Recently I met representatives from two countries where I do business, lunched with one of my employers, attended a meeting with another and had drinks with a third. Then I ate dinner with five potential suppliers.
Convention? Trade show? No. Just my annual trip to New York.
Your industry may have its critical mass in Silicon Valley, Detroit, Nashville or Kathmandu. Mine, like so many others, is centered in midtown Manhattan, clustered between the chaos of Columbus Circle and the clutter of Times Square.
I live far, far away from New York City and communicate by the usual electronic means. But once a year or so, I start thinking I ought to go see those with whom I do business--and give them the chance to see me. The trip never fails to create new relationships and renew old ones. So I buy a ticket, grit my teeth and get on a plane.
Why grit my teeth? If you've ever done business in New York, you understand. The city requires a different mindset.
On this trip, I was shocked to see a $63 dinner entree and a $21 margarita.

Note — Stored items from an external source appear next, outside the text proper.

/-! ## setClu -/

@[simp] theorem setClu_fuse (o c : Nat) (f : Clu → Clu) (d : Dev) : (setClu o c f d).fuse = d.fuse := rfl
@[simp] theorem setClu_flash (o c : Nat) (f : Clu → Clu) (d : Dev) : (setClu o c f d).flash = d.flash := rfl
@[simp] theorem setClu_ret (o c : Nat) (f : Clu → Clu) (d : Dev) : (setClu o c f d).ret = d.ret := rfl
@[simp] theorem setClu_pkg (o c : Nat) (f : Clu → Clu) (d : Dev) : (setClu o c f d).pkg = d.pkg := rfl
@[simp] theorem setClu_blk (o c : Nat) (f : Clu → Clu) (d : Dev) : (setClu o c f d).blk = d.blk := rfl
@[simp] theorem setClu_tck (o c : Nat) (f : Clu → Clu) (d : Dev) : (setClu o c f d).tck = d.tck := rfl
@[simp] theorem setClu_pwr (o c : Nat) (f : Clu → Clu) (d : Dev) : (setClu o c f d).pwr = d.pwr := rfl
@[simp] theorem setClu_ptr (o c : Nat) (f : Clu → Clu) (d : Dev) : (setClu o c f d).ptr = d.ptr := rfl
@[simp] theorem setClu_ump (o c : Nat) (f : Clu → Clu) (d : Dev) : (setClu o c f d).ump = d.ump := rfl
@[simp] theorem setClu_part (o c : Nat) (f : Clu → Clu) (d : Dev) : (setClu o c f d).part = d.part := rfl
@[simp] theorem setClu_sht (o c : Nat) (f : Clu → Clu) (d : Dev) : (setClu o c f d).sht = d.sht := rfl
@[simp] theorem setClu_slot (o c : Nat) (f : Clu → Clu) (d : Dev) : (setClu o c f d).slot = d.slot := rfl
@[simp] theorem setClu_win (o c : Nat) (f : Clu → Clu) (d : Dev) : (setClu o c f d).win = d.win := rfl
@[simp] theorem setClu_pool (o c : Nat) (f : Clu → Clu) (d : Dev) : (setClu o c f d).pool = d.pool := rfl
@[simp] theorem setClu_stack (o c : Nat) (f : Clu → Clu) (d : Dev) : (setClu o c f d).stack = d.stack := rfl
@[simp] theorem setClu_region (o c : Nat) (f : Clu → Clu) (d : Dev) : (setClu o c f d).region = d.region := rfl
@[simp] theorem setClu_page (o c : Nat) (f : Clu → Clu) (d : Dev) : (setClu o c f d).page = d.page := rfl
@[simp] theorem setClu_hbm (o c : Nat) (f : Clu → Clu) (d : Dev) : (setClu o c f d).hbm = d.hbm := rfl
@[simp] theorem setClu_cas (o c : Nat) (f : Clu → Clu) (d : Dev) : (setClu o c f d).cas = d.cas := rfl
@[simp] theorem setClu_cmem (o c : Nat) (f : Clu → Clu) (d : Dev) : (setClu o c f d).cmem = d.cmem := rfl
@[simp] theorem setClu_cmemLabel (o c : Nat) (f : Clu → Clu) (d : Dev) : (setClu o c f d).cmemLabel = d.cmemLabel := rfl
@[simp] theorem setClu_spad (o c : Nat) (f : Clu → Clu) (d : Dev) : (setClu o c f d).spad = d.spad := rfl
@[simp] theorem setClu_spadLabel (o c : Nat) (f : Clu → Clu) (d : Dev) : (setClu o c f d).spadLabel = d.spadLabel := rfl
@[simp] theorem setClu_acc (o c : Nat) (f : Clu → Clu) (d : Dev) : (setClu o c f d).acc = d.acc := rfl
@[simp] theorem setClu_seq (o c : Nat) (f : Clu → Clu) (d : Dev) : (setClu o c f d).seq = d.seq := rfl
@[simp] theorem setClu_ctx (o c : Nat) (f : Clu → Clu) (d : Dev) : (setClu o c f d).ctx = d.ctx := rfl
@[simp] theorem setClu_rtab (o c : Nat) (f : Clu → Clu) (d : Dev) : (setClu o c f d).rtab = d.rtab := rfl
@[simp] theorem setClu_img (o c : Nat) (f : Clu → Clu) (d : Dev) : (setClu o c f d).img = d.img := rfl
@[simp] theorem setClu_queue (o c : Nat) (f : Clu → Clu) (d : Dev) : (setClu o c f d).queue = d.queue := rfl
@[simp] theorem setClu_obj (o c : Nat) (f : Clu → Clu) (d : Dev) : (setClu o c f d).obj = d.obj := rfl
@[simp] theorem setClu_cmds (o c : Nat) (f : Clu → Clu) (d : Dev) : (setClu o c f d).cmds = d.cmds := rfl
@[simp] theorem setClu_nextCmd (o c : Nat) (f : Clu → Clu) (d : Dev) : (setClu o c f d).nextCmd = d.nextCmd := rfl
@[simp] theorem setClu_signals (o c : Nat) (f : Clu → Clu) (d : Dev) : (setClu o c f d).signals = d.signals := rfl
@[simp] theorem setClu_core (o c : Nat) (f : Clu → Clu) (d : Dev) : (setClu o c f d).core = d.core := rfl
@[simp] theorem setClu_stream (o c : Nat) (f : Clu → Clu) (d : Dev) : (setClu o c f d).stream = d.stream := rfl
@[simp] theorem setClu_rle (o c : Nat) (f : Clu → Clu) (d : Dev) : (setClu o c f d).rle = d.rle := rfl
@[simp] theorem setClu_xfers (o c : Nat) (f : Clu → Clu) (d : Dev) : (setClu o c f d).xfers = d.xfers := rfl
@[simp] theorem setClu_rly (o c : Nat) (f : Clu → Clu) (d : Dev) : (setClu o c f d).rly = d.rly := rfl
@[simp] theorem setClu_port (o c : Nat) (f : Clu → Clu) (d : Dev) : (setClu o c f d).port = d.port := rfl
@[simp] theorem setClu_group (o c : Nat) (f : Clu → Clu) (d : Dev) : (setClu o c f d).group = d.group := rfl
@[simp] theorem setClu_steps (o c : Nat) (f : Clu → Clu) (d : Dev) : (setClu o c f d).steps = d.steps := rfl
@[simp] theorem setClu_dbgSel (o c : Nat) (f : Clu → Clu) (d : Dev) : (setClu o c f d).dbgSel = d.dbgSel := rfl
@[simp] theorem setClu_out (o c : Nat) (f : Clu → Clu) (d : Dev) : (setClu o c f d).out = d.out := rfl
@[simp] theorem setClu_free (o c : Nat) (f : Clu → Clu) (d : Dev) : (setClu o c f d).free = d.free := rfl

I spent 30 minutes in a motionless taxi on West 35th Street, time that was utterly useless since my phone had long since lost its charge. But I also had access to several of the world's finest art museums and half a dozen music acts I'd go out of my way to catch if they ever came through my hometown.

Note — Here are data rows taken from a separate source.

-- ==== Sys2Proof/Laws/Ops.lean ====
section
/-!
SUPPORT. What each shared operation can do, said once: the guards of a meaning, the report's count, the mailbox, interrupts,
records and command ends, with the fields of the device that each leaves alone.
-/
namespace Sys2Proof.Machine

/-! ## Guards -/

theorem whenLive_live (f : Dev → Dev) (d : Dev) (h : live d = true) : whenLive f d = f d := by simp [whenLive, h]

theorem whenLive_dead (f : Dev → Dev) (d : Dev) (h : live d = false) : whenLive f d = d := by simp [whenLive, h]

theorem settled_live (f : Dev → Dev) (d : Dev) (h : live d = true) : settled f d = settle (f d) := by simp [settled, h]

theorem settled_dead (f : Dev → Dev) (d : Dev) (h : live d = false) : settled f d = d := by simp [settled, h]

theorem onBar_live (f : Dev → Dev) (d : Dev) (h : live d = true) : onBar f d = settle (f d) := by simp [onBar, h]

theorem onBar_dead (f : Dev → Dev) (d : Dev) (h : live d = false) : onBar f d = f d := by simp [onBar, h]

theorem guarded_true (b : Bool) (f : Dev → Dev) (d : Dev) (h : b = true) : guarded b f d = f d := by simp [guarded, h]

theorem guarded_false (b : Bool) (f : Dev → Dev) (d : Dev) (h : b = false) : guarded b f d = d := by simp [guarded, h]

theorem whenBar_answers (f : Fn) (g : Dev → Dev) (d : Dev) (h : barAnswers d f = true) : whenBar f g d = g d := by
  simp [whenBar, h]

theorem whenBar_silent (f : Fn) (g : Dev → Dev) (d : Dev) (h : barAnswers d f = false) : whenBar f g d = d := by
  simp [whenBar, h]

@[simp] theorem whenIssuer_host (f : Fn) (g : Dev → Dev) (d : Dev) : whenIssuer (.host f) g d = whenBar f g d := rfl

@[simp] theorem whenIssuer_porter (g : Dev → Dev) (d : Dev) : whenIssuer .porter g d = whenLive g d := rfl

/-- A BAR answers only in service or in recovery. -/
theorem barAnswers_phase (d : Dev) (f : Fn) (h : barAnswers d f = true) :
    d.pkg.phase = .running ∨ d.pkg.phase = .recovery := by
  simp only [barAnswers, Bool.and_eq_true, Bool.or_eq_true, beq_iff_eq] at h
  exact h.1.1

theorem live_iff (d : Dev) : live d = true ↔ d.pkg.phase = .running := by simp [live]

/-! ## The report's count -/

theorem tracked_congr (f g : Dev → Dev) (d : Dev) (h : f d = g d) : tracked f d = tracked g d := by
  simp [tracked, h]

/-- An operation that changes nothing is not counted. -/
theorem tracked_same (f : Dev → Dev) (d : Dev) (h : f d = d) : tracked f d = d := by simp [tracked, h]

/-- A counted operation moves GENERATION by one or leaves it. -/
theorem tracked_cases (f : Dev → Dev) (d : Dev) : tracked f d = f d ∨ tracked f d = genUp (f d) := by
  unfold tracked; dsimp only; split
  · exact .inl rfl
  · exact .inr rfl

/-! ## The mailbox -/

theorem mailbox_open (op : Nat) (seq : Word) (payload : List Byte) (f : Dev → Served) (d : Dev)
    (h : mailboxOpen d = true) :
    mailbox op seq payload f d =
      match f (mboxTake op seq payload d) with
      | (some (r, answer), d) => mboxEnd r answer d
      | (none, d) => d := by
  simp only [mailboxOpen, Bool.and_eq_true, Bool.not_eq_true', live, beq_iff_eq] at h
  obtain ⟨⟨⟨h1, h2⟩, h3⟩, h4⟩ := h
  simp only [mailbox, h1, h2, h3, h4, Bool.not_true, Bool.false_eq_true, if_false, reduceCtorEq, false_and]
  try rfl

theorem mailbox_served (op : Nat) (seq : Word) (payload : List Byte) (f : Dev → Reason × Dev) (d : Dev)
    (h : mailboxOpen d = true) :
    mailbox op seq payload (fun d => served f d) d =
      mboxEnd (f (mboxTake op seq payload d)).1 [] (f (mboxTake op seq payload d)).2 := by
  rw [mailbox_open _ _ _ _ _ h]; rfl

/-! ## The sequencers -/

/-- With no accepted command and no rally step there is nothing to do at once. -/
theorem settleN_quiet (n : Nat) (d : Dev) (h : d.cmds = []) (h' : d.steps = []) : settleN n d = d := by
  cases n with
  | zero => rfl
  | succ n => simp [settleN, settleStep, h, h']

I've been traveling to New York on business for two decades. Before that, I lived there. Yes, it's a difficult place--dirty, noisy, frantic, expensive, often rude. But it's also the creative and commercial center of the universe, so we need it more than it needs us (which, upon reflection, may be part of the problem). Long ago I learned a few truths that help limit my frustration.
New York is a foreign country. Not just in terms of cuisine or language. Its currency, the New York Dollar, has a vastly different value than the greenback we use everywhere else. You'd expect to pay more for goods and services in London or Tokyo, so do the same in New York. If you escape from a business dinner for two for less than $250, consider yourself lucky. Especially if you're in midtown. Which leads me to …

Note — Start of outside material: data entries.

-- ==== Sys2Proof/Laws/Meta.lean ====
section
/-!
SUPPORT. What the metadata engine's operations keep: the tree and the cache change, and nothing else of the device does.
-/
namespace Sys2Proof.Laws
open Sys2Proof.Machine

/-- A device with the metadata of another: stored lines and tags, the caches and the roots. -/
def withMeta (a b : Dev) : Dev := { a with cas := b.cas, stack := b.stack, ret := { a.ret with root := b.ret.root } }

/-- A stack without its metadata cache. -/
def noCache (x : Stack) : Stack := { x with cache := [], pinAll := false, pins := [], pinDirty := [] }

/-- Two devices differ in their metadata at most. -/
structure MetaKeeps (a b : Dev) : Prop where
  rest : withMeta a b = b
  stack : ∀ t, noCache (getStack a t) = noCache (getStack b t)

theorem MetaKeeps.refl (a : Dev) : MetaKeeps a a := ⟨rfl, fun _ => rfl⟩

theorem MetaKeeps.trans {a b c : Dev} (h : MetaKeeps a b) (k : MetaKeeps b c) : MetaKeeps a c :=
  ⟨calc withMeta a c = withMeta (withMeta a b) c := rfl
      _ = withMeta b c := by rw [h.rest]
      _ = c := k.rest, fun t => (h.stack t).trans (k.stack t)⟩

theorem MetaKeeps.pkg {a b : Dev} (h : MetaKeeps a b) : b.pkg = a.pkg := by rw [← h.rest]; rfl
theorem MetaKeeps.page {a b : Dev} (h : MetaKeeps a b) : b.page = a.page := by rw [← h.rest]; rfl
theorem MetaKeeps.ctx {a b : Dev} (h : MetaKeeps a b) : b.ctx = a.ctx := by rw [← h.rest]; rfl
theorem MetaKeeps.cmds {a b : Dev} (h : MetaKeeps a b) : b.cmds = a.cmds := by rw [← h.rest]; rfl
theorem MetaKeeps.tck {a b : Dev} (h : MetaKeeps a b) : b.tck = a.tck := by rw [← h.rest]; rfl
theorem MetaKeeps.blk {a b : Dev} (h : MetaKeeps a b) : b.blk = a.blk := by rw [← h.rest]; rfl
theorem MetaKeeps.hbm {a b : Dev} (h : MetaKeeps a b) : b.hbm = a.hbm := by rw [← h.rest]; rfl
theorem MetaKeeps.cmem {a b : Dev} (h : MetaKeeps a b) : b.cmem = a.cmem := by rw [← h.rest]; rfl
theorem MetaKeeps.spad {a b : Dev} (h : MetaKeeps a b) : b.spad = a.spad := by rw [← h.rest]; rfl
theorem MetaKeeps.acc {a b : Dev} (h : MetaKeeps a b) : b.acc = a.acc := by rw [← h.rest]; rfl
theorem MetaKeeps.flash {a b : Dev} (h : MetaKeeps a b) : b.flash = a.flash := by rw [← h.rest]; rfl
theorem MetaKeeps.ump {a b : Dev} (h : MetaKeeps a b) : b.ump = a.ump := by rw [← h.rest]; rfl
theorem MetaKeeps.part {a b : Dev} (h : MetaKeeps a b) : b.part = a.part := by rw [← h.rest]; rfl
theorem MetaKeeps.sht {a b : Dev} (h : MetaKeeps a b) : b.sht = a.sht := by rw [← h.rest]; rfl
theorem MetaKeeps.ptr {a b : Dev} (h : MetaKeeps a b) : b.ptr = a.ptr := by rw [← h.rest]; rfl
theorem MetaKeeps.fuse {a b : Dev} (h : MetaKeeps a b) : b.fuse = a.fuse := by rw [← h.rest]; rfl
theorem MetaKeeps.region {a b : Dev} (h : MetaKeeps a b) : b.region = a.region := by rw [← h.rest]; rfl

theorem MetaKeeps.alarmMs {a b : Dev} (h : MetaKeeps a b) (t : Nat) : (getStack b t).alarmMs = (getStack a t).alarmMs :=
  (congrArg Stack.alarmMs (h.stack t)).symm

/-- A fold of steps that keep the rest keeps it. -/
theorem metaKeeps_foldl {β : Type} (g : Dev → β → Dev) (hg : ∀ d x, MetaKeeps d (g d x)) (l : List β) (d : Dev) :
    MetaKeeps d (l.foldl g d) := by
  induction l generalizing d with
  | nil => exact MetaKeeps.refl d
  | cons a t ih => exact (hg d a).trans (ih _)

/-- A change of the cache of a stack. -/
theorem metaKeeps_setStack (s : Nat) (f : Stack → Stack) (hf : ∀ x, noCache (f x) = noCache x) (d : Dev) :
    MetaKeeps d (setStack s f d) := by
  refine ⟨rfl, fun t => ?_⟩
  by_cases h : t = s
  · subst h; rw [getStack_setStack, hf]
  · rw [getStack_setStack_ne _ _ _ _ h]

theorem metaKeeps_cas (c : CasStore) (d : Dev) : MetaKeeps d { d with cas := c } := ⟨rfl, fun _ => rfl⟩

theorem metaKeeps_setCopySlot (s level c : Nat) (x : BitVec 32) (d : Dev) : MetaKeeps d (setCopySlot s level c x d) := by
  unfold setCopySlot; split <;> exact ⟨rfl, fun _ => rfl⟩

theorem metaKeeps_writeCopies (s level l : Nat) (d : Dev) : MetaKeeps d (writeCopies s level l d) := ⟨rfl, fun _ => rfl⟩

theorem metaKeeps_setDirty (s : Nat) (m : MetaLine) (b : Bool) (d : Dev) : MetaKeeps d (setDirty s m b d) := by
  unfold setDirty; split <;> (refine metaKeeps_setStack _ _ ?_ _; intro _; rfl)

theorem metaKeeps_useLine (s : Nat) (m : MetaLine) (f : CacheLine → CacheLine) (d : Dev) : MetaKeeps d (useLine s m f d) :=
  by
  refine metaKeeps_setStack _ _ ?_ _; intro x; split <;> rfl

theorem metaKeeps_digestLine (s level l : Nat) (d : Dev) : MetaKeeps d (digestLine s level l d) :=
  metaKeeps_foldl _ (fun d j => by
    split
    · exact metaKeeps_setCopySlot _ _ _ _ _
    · exact MetaKeeps.refl d) _ _

theorem metaKeeps_slotChanged (s n level l : Nat) (d : Dev) : MetaKeeps d (slotChanged s n level l d) := by
  induction n generalizing level l d with
  | zero => exact MetaKeeps.refl d
  | succ n ih =>
    unfold slotChanged; split
    · exact metaKeeps_setDirty _ _ _ _
    · exact ((metaKeeps_writeCopies _ _ _ _).trans (metaKeeps_digestLine _ _ _ _)).trans (ih _ _ _)

theorem metaKeeps_writeBack (s : Nat) (m : MetaLine) (d : Dev) : MetaKeeps d (writeBack s m d) := by
  cases m with
  | tag => exact MetaKeeps.refl d
  | ctr p =>
    exact ((metaKeeps_cas _ d).trans (metaKeeps_setCopySlot _ _ _ _ _)).trans (metaKeeps_slotChanged _ _ _ _ _)
  | node level l =>
    exact ((metaKeeps_writeCopies _ _ _ _).trans (metaKeeps_digestLine _ _ _ _)).trans (metaKeeps_slotChanged _ _ _ _ _)

theorem metaKeeps_cleanLine (s : Nat) (m : MetaLine) (d : Dev) : MetaKeeps d (cleanLine s m d) :=
  (metaKeeps_setDirty _ _ _ _).trans (metaKeeps_writeBack _ _ _)

theorem metaKeeps_flushMeta (s : Nat) (d : Dev) : MetaKeeps d (flushMeta s d) :=
  (metaKeeps_foldl _ (fun d m => metaKeeps_cleanLine s m d) _ _).trans
    (metaKeeps_foldl _ (fun d _ => metaKeeps_foldl _ (fun d m => metaKeeps_cleanLine s m d) _ d) _ _)

theorem metaKeeps_dropMeta (s : Nat) (d : Dev) : MetaKeeps d (dropMeta s d) :=
  (metaKeeps_flushMeta s d).trans (by refine metaKeeps_setStack _ _ ?_ _; intro _; rfl)

theorem metaKeeps_enterLine (s : Nat) (m : MetaLine) (b : Bool) (v : BitVec 8) (d : Dev) : MetaKeeps d (enterLine s m b v d) := by
  unfold enterLine; split
  · (refine metaKeeps_setStack _ _ ?_ _; intro _; rfl)
  · refine MetaKeeps.trans ?_ (by refine metaKeeps_setStack _ _ ?_ _; intro _; rfl)
    dsimp only; split
    · exact MetaKeeps.refl d
    · split
      · exact MetaKeeps.refl d
      · split
        · refine MetaKeeps.trans ?_ (metaKeeps_writeBack _ _ _)
          refine metaKeeps_setStack _ _ ?_ _; intro _; rfl
        · (refine metaKeeps_setStack _ _ ?_ _; intro _; rfl)

theorem metaKeeps_ctrChanged (page : Nat) (d : Dev) : MetaKeeps d (ctrChanged page d) := by
  unfold ctrChanged; dsimp only; split
  · exact metaKeeps_setDirty _ _ _ _
  · exact metaKeeps_enterLine _ _ _ _ _

theorem metaKeeps_tagsWritten (line : Nat) (mask : BitVec 8) (d : Dev) : MetaKeeps d (tagsWritten line mask d) := by
  unfold tagsWritten; dsimp only; split
  · exact metaKeeps_useLine _ _ _ _
  · exact metaKeeps_enterLine _ _ _ _ _

theorem metaKeeps_buildTree (s : Nat) (d : Dev) : MetaKeeps d (buildTree s d) :=
 by
  unfold buildTree
  refine MetaKeeps.trans (b := { d with ret := _, cas := _ }) ?_ (by refine metaKeeps_setStack _ _ ?_ _; intro _; rfl)
  exact ⟨rfl, fun _ => rfl⟩

theorem setPages_eq (pages : List Nat) (d : Dev) :
    ∃ p, pages.foldl (fun d pg => setPage pg zeroPage d) d = { d with page := p } := by
  induction pages generalizing d with
  | nil => exact ⟨d.page, rfl⟩
  | cons a t ih => obtain ⟨p, h⟩ := ih (setPage a zeroPage d); exact ⟨p, h⟩

/-- Zeroed pages: their counters change, and else the metadata at most. -/
theorem metaKeeps_zeroPages (pages : List Nat) (d : Dev) : ∃ p, MetaKeeps { d with page := p } (zeroPages pages d) := by
  obtain ⟨p, h⟩ := setPages_eq pages d
  refine ⟨p, ?_⟩
  unfold zeroPages
  dsimp only
  rw [h]
  refine (metaKeeps_foldl _ ?_ _ _).trans (metaKeeps_foldl _ ?_ _ _)
  · intro d x; exact metaKeeps_cleanLine _ _ _
  · intro d x; exact metaKeeps_foldl _ (fun d e => metaKeeps_cleanLine _ _ _) _ _

theorem meetLine_nil (t r : Nat) (d : Dev) : meetLine t r [] d = (true, d) := rfl

theorem clean_parts : LineEvent.clean.parts = [] := by decide

/-- A walk of the tree on which nothing goes wrong reaches a trusted line (R187). -/
theorem fetchTree_clean (s r : Nat) : ∀ (n level l : Nat) (d : Dev), (fetchTree s r .clean n level l d).1 = true ∧ MetaKeeps d (fetchTree s r .clean n level l d).2 := by
  intro n
  induction n with
  | zero => intro level l d; simp [fetchTree, clean_parts, MetaKeeps.refl]
  | succ n ih =>
    intro level l d
    unfold fetchTree
    dsimp only
    split
    · exact ⟨rfl, metaKeeps_useLine _ _ _ _⟩
    · obtain ⟨h1, h2⟩ := ih (level + 1) (l / 8) d
      generalize hX : fetchTree s r .clean n (level + 1) (l / 8) d = X at *
      obtain ⟨a, b⟩ := X
      dsimp only at h1 h2 ⊢
      subst h1
      simp only [Bool.not_true, Bool.false_eq_true, if_false, clean_parts, meetLine_nil]
      exact ⟨trivial, h2.trans (metaKeeps_enterLine _ _ _ _ _)⟩

/-- A fetch of a counter line on which nothing goes wrong brings it in (R187). -/
theorem fetchCtr_clean (pg r : Nat) (d : Dev) : (fetchCtr pg r .clean d).1 = true ∧ MetaKeeps d (fetchCtr pg r .clean d).2 := by
  unfold fetchCtr
  dsimp only
  split
  · exact ⟨rfl, metaKeeps_useLine _ _ _ _⟩
  · obtain ⟨h1, h2⟩ := fetchTree_clean (pg / 2 ^ 25) r 8 1 (pg % 2 ^ 25 / 16) d
    generalize hX : fetchTree (pg / 2 ^ 25) r .clean 8 1 (pg % 2 ^ 25 / 16) d = X at *
    obtain ⟨a, b⟩ := X
    dsimp only at h1 h2 ⊢
    subst h1
    simp only [Bool.not_true, Bool.false_eq_true, if_false, clean_parts, meetLine_nil]
    exact ⟨trivial, h2.trans (metaKeeps_enterLine _ _ _ _ _)⟩

theorem metaKeeps_sealLine (l : Nat) (d : Dev) : MetaKeeps d (sealLine l d) := by
  unfold sealLine; exact metaKeeps_cas _ _

theorem metaKeeps_sealLines (pg : Nat) (is : List Nat) (d : Dev) : MetaKeeps d (sealLines pg is d) := by
  unfold sealLines
  refine (metaKeeps_foldl _ ?_ _ _).trans (metaKeeps_foldl _ ?_ _ _)
  · intro d x; exact metaKeeps_sealLine _ _
  · intro d x; dsimp only; split
    · exact MetaKeeps.refl _
    · exact metaKeeps_tagsWritten _ _ _

theorem MetaKeeps.out {a b : Dev} (h : MetaKeeps a b) : b.out = a.out := by rw [← h.rest]; rfl

end Sys2Proof.Laws
end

Geography matters. Like all great cities, New York isn't a single place; it's dozens of places crammed together. Brooklyn hipsters dress and speak differently than Wall Street bankers, and a Chinese meal downtown will bear little resemblance to one served on the Upper West Side. When deciding on lodging or setting up meetings, pick the area that suits your needs, keeping in mind that there's a neighborhood for everything.
Lower your expectations. That $300 hotel room just isn't going to be as big as the one you stayed in last month for half the price in Kansas City. That woman who clubs you with her shopping bag as she passes on the sidewalk isn't going to stop and apologize like someone in Houston might. And don't be shocked if you dash into a coffee shop in urgent need of a restroom and get turned away.
… but raise your expectations. Maybe you enjoy reading or watching a ballgame in your hotel room at night, or seeing a movie on the road. Save that for Rochester or Reno. Don't waste your New York hours doing anything but (a) being fabulously productive or (b) having the time of your life. See a show. Eat a magnificent dinner. Call on that customer who never answers your e-mails.
New York can seem like the worst place in the world--especially now, when it's chilly and gray and winter has gone on forever. But its possibilities are limitless. While you're there, get out and do something you couldn't do anywhere else. There's plenty of time to relax back home.